I would not worry about "cat:dog:mouse" because intuitively it is clearly correct and it means replacing cat with mouse. With parentheses it could be written as "((cat:dog):mouse)".
c0nstantine
11 days ago
Epsilon injection appears whenever right or left side of ':' has no operand. E.g.
(:a)
(a:)
a:|b
a|b:
etc
I will try to change the precedence and see how it works. Btw what do you think about explicit operators '>' '<' where '<' works as usual regex matcher, and '>' as a generator. For example to change 'cat' to 'dog' there could be something like '<cat>dog' where '<cat' part is a parser and '>dog' is a generator. Thanks.
kccqzy
11 days ago
I think your epsilon injection rule is trying to achieve this kind of production:
TRRE <- TRRE ':' REGEX | ':' TRRE | TRRE ':' | REGEX | ...
I think this would work better, but ':a:' is still ambiguous: it has two parse trees.twiss
13 days ago
Yeah. Similarly, for the range transformations, instead of `[a:A-z:Z]`, I would suggest `[a-z:A-Z]`; and instead of `[a:b-y:zz:a]`, something like `[a-y:b-z;z:a]`, perhaps.
kazinator
13 days ago
I would suggest simply [a-z]:[A-Z], inspired by tr.
Then there is no syntactic special case. This is just EXPR:EXPR; the special case is that both EXPR are character class syntax, and so the tr-like range mapping applies.
c0nstantine
12 days ago
[a-z] is equivalent to 'a|b|...|z' in the normal regex language.
So if we do [a-z]:[A-Z] it should be expanded to:
(a|b|...|z):(A|B|...|Z)
which is pretty legal in trre but has different meaning of mapping any a-z to ALL the A-Z (generating A-Z on each occurrence of lowercase letter).
kazinator
12 days ago
[a-z] is a semantically equivalent regex to a|b|..|z, but the two are not equivalent syntactic forms.
Distinct syntactic forms can be given distinct semantics, as long as there is rhyme and reason.

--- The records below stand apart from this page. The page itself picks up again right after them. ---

-- ==== Sys2Proof/Laws/KeptOps.lean ====
section
/-! SUPPORT. What the operations of Machine/Ops.lean keep (see Kept.lean). -/
namespace Sys2Proof.Laws
open Sys2Proof Sys2Proof.Machine

theorem setFld_kept {s0 : State} (s : State) (r : Reg) (f : FieldSpec) (v : Nat) (hk : Kept s0 s) : Kept s0 (State.setFld s r f v) := by
  unfold State.setFld
  repeat (first | with_reducible assumption | intro _ | with_reducible apply wr_kept | with_reducible apply kept_ite | split | dsimp only | with_reducible apply kept_ite | split | dsimp only)

theorem setFlag_kept {s0 : State} (s : State) (r : Reg) (f : FieldSpec) (b : Bool) (hk : Kept s0 s) : Kept s0 (State.setFlag s r f b) := by
  unfold State.setFlag
  repeat (first | with_reducible assumption | intro _ | with_reducible apply setFld_kept | with_reducible apply kept_ite | split | dsimp only | with_reducible apply kept_ite | split | dsimp only)

theorem raise_kept {s0 : State} (s : State) (r : Reg) (f : FieldSpec) (hk : Kept s0 s) : Kept s0 (State.raise s r f) := by
  unfold State.raise
  repeat (first | with_reducible assumption | intro _ | with_reducible apply setFld_kept | with_reducible apply kept_ite | split | dsimp only | with_reducible apply kept_ite | split | dsimp only)

theorem bumpBy_kept {s0 : State} (s : State) (r : Reg) (f : FieldSpec) (n : Nat) (hk : Kept s0 s) : Kept s0 (State.bumpBy s r f n) := by
  unfold State.bumpBy
  repeat (first | with_reducible assumption | intro _ | with_reducible apply setFld_kept | with_reducible apply kept_ite | split | dsimp only | with_reducible apply kept_ite | split | dsimp only)

theorem bump_kept {s0 : State} (s : State) (r : Reg) (f : FieldSpec) (hk : Kept s0 s) : Kept s0 (State.bump s r f) := by
  unfold State.bump
  repeat (first | with_reducible assumption | intro _ | with_reducible apply bumpBy_kept | with_reducible apply kept_ite | split | dsimp only | with_reducible apply kept_ite | split | dsimp only)

theorem wr64_kept {s0 : State} (s : State) (lo hi : Reg) (v : Nat) (hk : Kept s0 s) : Kept s0 (State.wr64 s lo hi v) := by
  unfold State.wr64
  repeat (first | with_reducible assumption | intro _ | with_reducible apply wr_kept | with_reducible apply kept_ite | split | dsimp only | with_reducible apply kept_ite | split | dsimp only)

theorem updChan_kept {s0 : State} (s : State) (c : ChanId) (f : Chan → Chan) (hk : Kept s0 s) : Kept s0 (State.updChan s c f) := by
  unfold State.updChan
  repeat (first | with_reducible assumption | intro _ | with_reducible apply kept_ite | split | dsimp only | with_reducible apply kept_mk | with_reducible apply kept_ite | split | dsimp only | with_reducible apply kept_chans)

theorem updStream_kept {s0 : State} (s : State) (st : StreamId) (f : Stream → Stream) (hk : Kept s0 s) : Kept s0 (State.updStream s st f) := by
  unfold State.updStream
  repeat (first | with_reducible assumption | intro _ | with_reducible apply kept_ite | split | dsimp only | with_reducible apply kept_mk | with_reducible apply kept_ite | split | dsimp only | with_reducible apply kept_streams)

theorem updMer_kept {s0 : State} (s : State) (m : MerId) (f : Mer → Mer) (hk : Kept s0 s) : Kept s0 (State.updMer s m f) := by
  unfold State.updMer
  repeat (first | with_reducible assumption | intro _ | with_reducible apply kept_ite | split | dsimp only | with_reducible apply kept_mk | with_reducible apply kept_ite | split | dsimp only | with_reducible apply kept_mers)

theorem updBias_kept {s0 : State} (s : State) (b : BiasId) (f : BiasLine → BiasLine) (hk : Kept s0 s) : Kept s0 (State.updBias s b f) := by
  unfold State.updBias
  repeat (first | with_reducible assumption | intro _ | with_reducible apply kept_ite | split | dsimp only | with_reducible apply kept_mk | with_reducible apply kept_ite | split | dsimp only | with_reducible apply kept_bias)

theorem updLook_kept {s0 : State} (s : State) (n : LampId) (f : Lookout → Lookout) (hk : Kept s0 s) : Kept s0 (State.updLook s n f) := by
  unfold State.updLook
  repeat (first | with_reducible assumption | intro _ | with_reducible apply kept_ite | split | dsimp only | with_reducible apply kept_mk | with_reducible apply kept_ite | split | dsimp only | with_reducible apply kept_looks)

theorem fresh_kept {s0 : State} (s : State) (hk : Kept s0 s) : Kept s0 (State.fresh s).2 := by
  unfold State.fresh
  repeat (first | with_reducible assumption | intro _ | with_reducible apply kept_ite | split | dsimp only | with_reducible apply kept_mk | with_reducible apply kept_ite | split | dsimp only | with_reducible apply kept_free)

theorem reachTime_kept {s0 : State} (s : State) (t : Nat) (hk : Kept s0 s) : Kept s0 (State.reachTime s t) := by
  unfold State.reachTime
  repeat (first | with_reducible assumption | intro _ | with_reducible apply kept_ite | split | dsimp only | with_reducible apply kept_mk | with_reducible apply kept_ite | split | dsimp only | with_reducible apply kept_clock)

theorem reachGran_kept {s0 : State} (s : State) (n : LampId) (g : Nat) (hk : Kept s0 s) : Kept s0 (State.reachGran s n g) := by
  unfold State.reachGran
  repeat (first | with_reducible assumption | intro _ | with_reducible apply kept_ite | split | dsimp only | with_reducible apply kept_mk | with_reducible apply kept_ite | split | dsimp only | with_reducible apply kept_clock)

theorem reachGranC_kept {s0 : State} (s : State) (c : ChanId) (g : Nat) (hk : Kept s0 s) : Kept s0 (State.reachGranC s c g) := by
  unfold State.reachGranC
  repeat (first | with_reducible assumption | intro _ | with_reducible apply reachGran_kept | with_reducible apply kept_ite | split | dsimp only | with_reducible apply kept_ite | split | dsimp only)

end Sys2Proof.Laws
end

Moreover, the right side of the colon is not the normal regex language, it only borrows its syntax. So there, we may be justified in denying that the usual equivalence holds between character class syntax and a disjunction of the symbols denoted by the class.
c0nstantine
12 days ago
The right side is a normal regex language syntactically. Semantically it is a generator instead of a parser (consumer).
But I got your point. Maybe there could be some ways to do it in consistent way. Just straight tr-like syntax won't work, e.g I really want it something like this to be valid:
[a-b]:(x|y) (pairs a:x, b:x, a:y, b:y)
and I prefer not handle these in some ad-hoc way.
kazinator
12 days ago
I also go your point. The right side is a regular expression because it denotes a regular set.